Roger Federer’s results in 2021 are more likely than any age milestone to determine when his glittering career comes to an end, said Australian Todd Woodbridge, who thinks the Swiss master may yet have another Wimbledon triumph in him.
Last week the holder of 20 Grand Slam singles titles confirmed that fitness issues after two knee operations in 2020 mean that fans will not see him in action at the Australian Open in February for the first time in more than two decades.
“A player of his stature, at some point when you’re not winning, you start to wonder about why you’re only making the quarter-finals, when you’re used to being in the final,” Woodbridge told Channel Nine this week.
“It doesn’t give the same adrenaline rush as it always has, and that’s when you start to think to yourself that you’ve got other things to do with your life.”
A semi-final defeat in Melbourne in 2020 was Federer’s last competitive match, and playing five-setters in the Australian summer heat after a lengthy injury and 14 days quarantine would have been a tricky proposition for the 39-year-old.
Federer has not missed a trip to Melbourne Park since a loss in qualifying in 1999.
Yves Allegero, Federer’s fellow Swiss and former doubles partner, feels skipping the Australian Open was a logical decision.
“All his career, Roger Federer only lined up if he was 100% physically,” Allegro told the 20min website www.20min.ch. “So he made the right decision, especially since he has plenty of time left to prepare for his main goals of Wimbledon and the Olympics.”
Participating at a fifth Olympics featured prominently in Federer’s agenda, and the postponement of the Tokyo Games by a year due to the COVID-19 pandemic worked perfectly for the Swiss, who would otherwise have missed it due to injury.
The last of his major titles might have come on the Melbourne hardcourts in 2018, but Federer may see Wimbledon’s grasscourts, where he has won eight titles and made the final in 2019, as the most realistic surface to add to his tally.

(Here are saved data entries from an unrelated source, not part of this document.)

-- ==== Sys2Proof/Proofs/StateEngines.lean ====
section
/-!
SUPPORT. The speculation engine, the section cycle, the supply and boot keep the form of the memories.
-/

namespace Sys2Proof.Machine

/-! ### State operations that write the memories: the speculation engine, the section cycle, supply and boot -/

theorem Lane.Canon.keyed {L : Lane} (ks : Tab (List Byte)) (h : L.Canon) : ({ L with keys := ks } : Lane).Canon := h

theorem Lane.Canon.phased {L : Lane} (p : Phase) (h : L.Canon) : ({ L with phase := p } : Lane).Canon := h

theorem Lane.Canon.withSram {L : Lane} {m : List Host.Cell} (h : L.Canon) (k : Memory.wf m = true) :
    ({ L with sram := m } : Lane).Canon := ⟨k, h.2⟩

theorem State.Canon.clocked {s : State} {f : State → State} (k : (f s).Canon) : (s.clocked f).Canon :=
  k.same (State.sameMem_clocked s f)

section
variable {s : State} (h : s.Canon)
include h

/-! #### The speculation engine -/

theorem State.Canon.fireDue (l : LaneId) (e : Nat) : (s.fireDue l e).Canon := by
  unfold State.fireDue
  extract_lets x t
  have stamped : t.Canon := h.same (State.sameMem_stampEnt s l e)
  clear_value t
  refine State.Canon.ite (stamped.modLane l (fun M k => ?_)) h
  extract_lets y hd N P
  have fired : N.Canon := Lane.Canon.same (k.same (Lane.sameMem_setEnt ..)) (Lane.sameMem_markEdge ..)
  clear_value N
  have told : P.Canon := fired.ledger _
  clear_value P
  split
  · exact (told.drainFired _ _ _ _ _).same (Lane.sameMem_freeEnt ..)
  · exact told

theorem State.Canon.dueEnt (l : LaneId) (e : Nat) : (s.dueEnt l e).Canon :=
  (h.fireDue l e).modLane l (fun _ k => k.deadlineDue e)

theorem State.Canon.spxDrain (l : LaneId) (hd : Nat) : (s.spxDrain l hd).2.Canon := by
  unfold State.spxDrain
  split
  · exact h
  · next e _ =>
    extract_lets t x
    have due : t.Canon := h.dueEnt l e
    clear_value t
    simp only [State.snd_ite]
    refine due.ite (due.ite (State.Canon.ite (State.Canon.ite ?_ ?_) ?_))
    · exact due.modLane l (fun _ k => (k.drainFired _ _ _ _ _).same (Lane.sameMem_freeEnt ..))
    · exact due.modSame l (fun _ => Lane.sameMem_setEnt ..)
    · refine State.Canon.modLane (due.same (State.sameMem_stampEnt t l e)) l (fun M k => ?_)
      exact Lane.Canon.same (Lane.Canon.same ((k.spx _).same (Lane.sameMem_markEdge ..)) (Lane.sameMem_send ..))
        (Lane.sameMem_freeEnt ..)

theorem State.Canon.spxSet (l : LaneId) (hd : Nat) : (s.spxSet l hd).2.Canon := by
  unfold State.spxSet
  split
  · exact h
  · next e _ =>
    extract_lets t x
    have due : t.Canon := h.dueEnt l e
    clear_value t
    simp only [State.snd_ite]
    refine due.ite (due.ite (State.Canon.ite ?_ (due.modLane l (fun _ k => k.setEdgeOf _ _ _))))
    exact State.Canon.modLane (due.same (State.sameMem_stampEnt t l e)) l (fun _ k => k.setEdgeOf _ _ _)

theorem State.Canon.spxState (l : LaneId) (hd : Nat) : (s.spxState l hd).2.Canon := by
  unfold State.spxState
  split
  · exact h
  · exact h.dueEnt l _

theorem State.Canon.directEdge (l : LaneId) (ch : Nat) (level : Bool) (t : Nat) : (s.directEdge l ch level t).Canon := by
  refine h.modLane l (fun M k => ?_)
  extract_lets cond N dly P Q
  have paid : N.Canon := k.ite (k.same (Lane.sameMem_useFree ..))
  clear_value N
  have sent : P.Canon := Lane.Canon.same (paid.same (Lane.sameMem_sendCmd ..)) (Lane.sameMem_addEdge ..)
  clear_value P
  have noted : Q.Canon := sent.same (Lane.sameMem_noteSet ..)
  clear_value Q
  exact noted.ledger _

/-! #### The section cycle -/

theorem State.Canon.policy (l : LaneId) (polys : List (Bool × Poly)) (t0 : Nat) (cs : List (Nat × Bool))
    (e : SecEdge) : (s.policy l polys t0 cs e).Canon := by
  unfold State.policy
  extract_lets L setNow
  have dropped : ∀ {t : State} (b : Bool), t.Canon → (t.modLane l (fun L => L.dropEdge e b)).Canon :=
    fun _ k => k.modSame l (fun _ => Lane.sameMem_dropEdge ..)
  have drained : ((s.spxDrain l e.handle).2.modLane l (fun L => L.dropEdge e false)).Canon :=
    dropped _ (h.spxDrain l e.handle)
  refine State.Canon.ite ((dropped _ h).ite h) (State.Canon.ite ?_ (h.ite ?_))
  · exact h.modLane l (fun _ k => (k.sec _).ite (k.same (Lane.sameMem_dropEdge ..)))
  · refine drained.ite (drained.ite (State.Canon.ite ?_ h))
    exact (h.spxSet l e.handle).modLane l (fun _ k => k.sec _)

theorem State.Canon.nozzleCycle (l : LaneId) (polys : List (Bool × Poly)) (t0 : Nat) (acc : Said) (n : Nat) :
    (s.nozzleCycle l polys t0 acc n).1.Canon := by
  unfold State.nozzleCycle
  extract_lets L z horizon base cs mine at_ sorted t r
  have judged : t.Canon := State.Canon.foldl (fun u e k => k.policy l polys t0 cs e) _ h
  clear_value t
  exact judged.setLane l ((judged l).same (Lane.sameMem_issueAll ..))

theorem State.Canon.paint (l : LaneId) (t0 : Nat) : (s.paint l t0).Canon := by
  refine h.modLane l (fun M k => ?_)
  extract_lets hs N r
  have noted : N.Canon := Lane.Canon.foldl (fun _ _ k => k.same (Lane.sameMem_notePoint ..)) _ k
  clear_value N
  have painted : r.1.Canon := by
    refine Lane.Canon.foldl_fst (q := (N, 0)) ?_ _ noted
    exact fun q n k => k.paintNozzle n t0 hs
  clear_value r
  exact painted.same (Lane.sameMem_paintedOutside ..)

/-! #### Supply and power states -/

theorem State.Canon.lanesDown (p t : Nat) : (s.lanesDown p t).Canon := by
  have held : ∀ cause, ((s.holdLane .a cause).holdLane .b cause).Canon := fun c =>
    State.Canon.holdLane (h.holdLane .a c) .b c
  unfold State.lanesDown
  extract_lets keep
  refine State.Canon.ite ?_ ((held 3).ite h)
  have kept : ∀ l, Memory.wf (keep (s.lane l)) = true := fun l => Memory.wf_filter _ (h l).1
  exact State.Canon.modLane ((held 2).modLane .a (fun _ k => k.withSram (kept .a))) .b (fun _ k => k.withSram (kept .b))

theorem State.Canon.payWake (l : LaneId) : (s.payWake l).Canon := h.same (State.sameMem_payWake s l)

theorem State.Canon.enterPower (p t : Nat) : (s.enterPower p t).Canon := by
  unfold State.enterPower
  extract_lets a b c d
  have entered : a.Canon := State.Canon.clocked (h.modRind _)
  clear_value a
  have banks : b.Canon := entered.bothLanes (fun L k => Lane.Canon.bankPath p t (k.same (Lane.sameMem_netPower L p t)))
  clear_value b
  have down : c.Canon := banks.lanesDown p t
  clear_value c
  have resumed : d.Canon := down.bothLanes (fun L k => Lane.Canon.ethResume ((k.same (Lane.sameMem_restartWdog L)).ite k))
  clear_value d
  exact State.Canon.ite ((resumed.payWake .a).payWake .b) down

theorem State.Canon.loseVlog : s.loseVlog.Canon := by
  unfold State.loseVlog
  have held : ((s.holdLane .a 0).holdLane .b 0).Canon := (h.holdLane .a 0).holdLane .b 0
  exact State.Canon.modRind (held.same (State.sameMem_outputsOff _)) _

/-! #### Boot -/

theorem State.Canon.placeCfg (l : LaneId) : (s.placeCfg l).Canon := by
  unfold State.placeCfg
  extract_lets c root seq t
  have placed : t.Canon := by
    refine h.modLane l (fun M k => ?_)
    extract_lets N P Q
    have keyed : N.Canon := k.keyed _
    have shown : P.Canon := (keyed.setFld _ _ _ _).setFlag _ _ _
    have told : Q.Canon := ((shown.setFlag _ _ _).wr _ _).wr _ _
    exact told.ite (told.store _ _)
  clear_value t
  refine State.Canon.ite (placed.modLane l (fun _ k => k.raise _ _ _ _)) (State.Canon.ite ?_ placed)
  exact placed.same (State.sameMem_setMcnt t _ _)

theorem State.Canon.startImage (l : LaneId) : (s.startImage l).Canon := by
  unfold State.startImage
  extract_lets L load t u
  have begun : t.Canon := h.modLane l (fun M k => Lane.Canon.wr (Lane.Canon.wr (k.same (Lane.sameMem_modVault ..)) _ _) _ _)
  clear_value t
  have reported : (t.reportCopies l).Canon := begun.same (State.sameMem_reportCopies t l)
  have shown : ((t.reportCopies l).showCopies l).Canon := reported.same (State.sameMem_showCopies _ l)
  have placed : u.Canon := shown.placeCfg l
  clear_value u
  exact placed.modLane l (fun M k => Lane.Canon.same (k.same (Lane.sameMem_startSupervisor ..)) (Lane.sameMem_restartWdog _))

theorem State.Canon.startLoader (l : LaneId) : (s.startLoader l).Canon := h.same (State.sameMem_startLoader s l)

theorem State.Canon.bootLane (l : LaneId) : (s.bootLane l).Canon := by
  unfold State.bootLane
  extract_lets L mode t n u v
  have begun : t.Canon := h.modSame l (fun _ => Lane.sameMem_modVault ..)
  clear_value t
  have woken : u.Canon := State.Canon.payWake (begun.startImage l) l
  clear_value u
  have booted : v.Canon := by
    have keyed : (if u.isActive l then u.sendKey else u).Canon := (woken.same (State.sameMem_sendKey u)).ite woken
    refine State.Canon.ite (begun.modLane l (fun _ k => k.phased _)) ((begun.startLoader l).ite (keyed.ite ?_))
    exact State.Canon.startLoader (begun.modLane l (fun _ k => k.raise _ _ _ _)) l
  clear_value v
  exact booted.same (State.sameMem_reportVlog v l)

end

end Sys2Proof.Machine
end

“For Roger to continue on, he’ll have to be able to manage his body when he does come back,” said Woodbridge, who won 22 Grand Slam doubles titles.
“His goals, I assume, would be to play at the Olympics and at Wimbledon. Wimbledon is the major that I see him being able to win at this stage of his career.”
Federer is plotting a return in late February and the current men’s calendar would suggest that the ATP 500 event in Rotterdam from March 1 could be the first stop in 2021 for the world number five.
The Swiss proved that he can quickly get back into his groove when he won the 2017 Australian Open despite missing the second half of 2016 season because of knee surgery.